Friday, April 29, 2011

13 Weeks & NT Scan Results! (04/29/11)

Yay! As of today I'm 13 weeks. That means 3 more days until I'm officially out of the first trimester!

Total Weight Gain/Loss: + 4 lbs. I thought I'd be losing considering all the throwing up I've been doing. I'm doing something right.
Maternity Clothes: I've purchased 1 pair of shorts, 1 pair of jeans and 2 pairs of capris so far. I can still manage to squeeze into my pants with out buttoning them and wearing my BeBand. However, I'll more than likely be moving into maternity pants pretty darn soon.
Stretch Marks: None yet. Hopefully it'll stay that way.
Sleep: I toss and turn at night struggling to get comfortable. I also wake up at 4 every morning to pee.
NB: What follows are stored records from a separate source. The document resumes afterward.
-- ==== Sys2Proof/Certificates/Slice0/Obligations.lean ====
section
/-! DEFINITION. The statements for the provers, from the numbered rules of spec/ and its tables: by chapter, what each command does, what
it leaves unchanged, and the invariants of the whole block. -/

open Sys2Proof Sys2Proof.Machine

/-- Table MODE-7: MODE_GET answers with DEV_MODE and the target of the change in progress; an accepted MODE_SET leaves one pending change
at the first epoch at least 2 µs away and answers at the epoch or with IN_PROGRESS; SERVICE_BEGIN and SERVICE_END likewise. -/
def Obligations.ModeCommands : Prop :=
  Reads .modeGet cmdModeGet (fun c => nb 4 (devMode c.m c.p c.d) ++ nb 4 (c.d.targetCode c.p))
  ∧ (∀ dt f s, modeSetLong f = true → (cmdModeSet true).accepts f s.mode s.profile (s.elapse dt).dev = true →
      exec (.modeSet dt f) s = .next ((s.elapse dt).onDev fun d =>
        let d := d.served f
        let t := setTarget s.mode (byteAt f.payload 0)
        let atOnce := match t with
          | .load | .diagnostic _ => true
          | _ => false
        let p : ModePend := { target := t, epoch := epochAfter d.now, begun := atOnce, cap := leN f.payload 4 2, force := byteAt f.payload 1 == 1, long := some (f.mbx, f.tag) }
        let d := d.onCtl fun x => { x with
          pend := some p, fenceReply := [], fatalTimes := if t = .load then [] else x.fatalTimes
          stayInSafe := if t = .load then false else x.stayInSafe }
        (d.startLong f 0x2001).respond f 0x2001 .inProgress []))
  ∧ (∀ dt f s, modeSetLong f = false → (cmdModeSet false).accepts f s.mode s.profile (s.elapse dt).dev = true →
      exec (.modeSet dt f) s = .next ((s.elapse dt).onDev fun d =>
        let d := d.served f
        let t := setTarget s.mode (byteAt f.payload 0)
        let atOnce := match t with
          | .load | .diagnostic _ => true
          | _ => false
        let d := d.onCtl fun x => { x with
          pend := some { target := t, epoch := epochAfter d.now, begun := atOnce, cap := leN f.payload 4 2, force := byteAt f.payload 1 == 1, long := none }, fenceReply := []
          fatalTimes := if t = .load then [] else x.fatalTimes, stayInSafe := if t = .load then false else x.stayInSafe }
        let o : Owed := { mbx := f.mbx, opcode := 0x2001, tag := f.tag, sid := f.sid, payload := [], epoch := epochAfter d.now, set := none }
        (d.onMgmt fun g => { g with owed := g.owed ++ [o] }).onMbx f.mbx fun x => { x with rung := none, wait := true, resp := none }))
  ∧ Serves .serviceBegin cmdServiceBegin (fun c => (c.d.onCtl fun x => { x with
      svc := some { op := c.u8 0, inst := c.u8 1 }, pend := some { target := .service, epoch := epochAfter c.d.now } }, .done []))
  ∧ Serves .serviceEnd cmdServiceEnd (fun c =>
      (c.d.onCtl fun x => { x with svc := x.svc.map fun v => { v with endAt := some (epochAfter c.d.now) } }, .done []))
Other than that I'd say I sleep ok.
Best Moment This Week: Getting my great NT Scan results and listening to the heart beat!
Movement: None yet. I can't wait to feel those first flutters.
Food Cravings: None really. Still trying to get passed that M/S stage. I'm sure once that is over with the cravings will come.
Gender: Still unknown. At my NT Scan the U/S tech guessed girl. We shall see!
Labor Signs: None.
Belly button in or out: In.
Wedding ring on/off: Off. I woke up so swollen this morning that I took it off in fear of it getting stuck on my finger.
Milestones: Another week down and another successful heartbeat.
What I miss: Being able to eat with out gagging.
What I am looking forward to: The anatomy scan!
Next appointment: My next OBGYN check-up appointment is scheduled for Wednesday, May 25th. I still need to schedule our anatomy scan appointment.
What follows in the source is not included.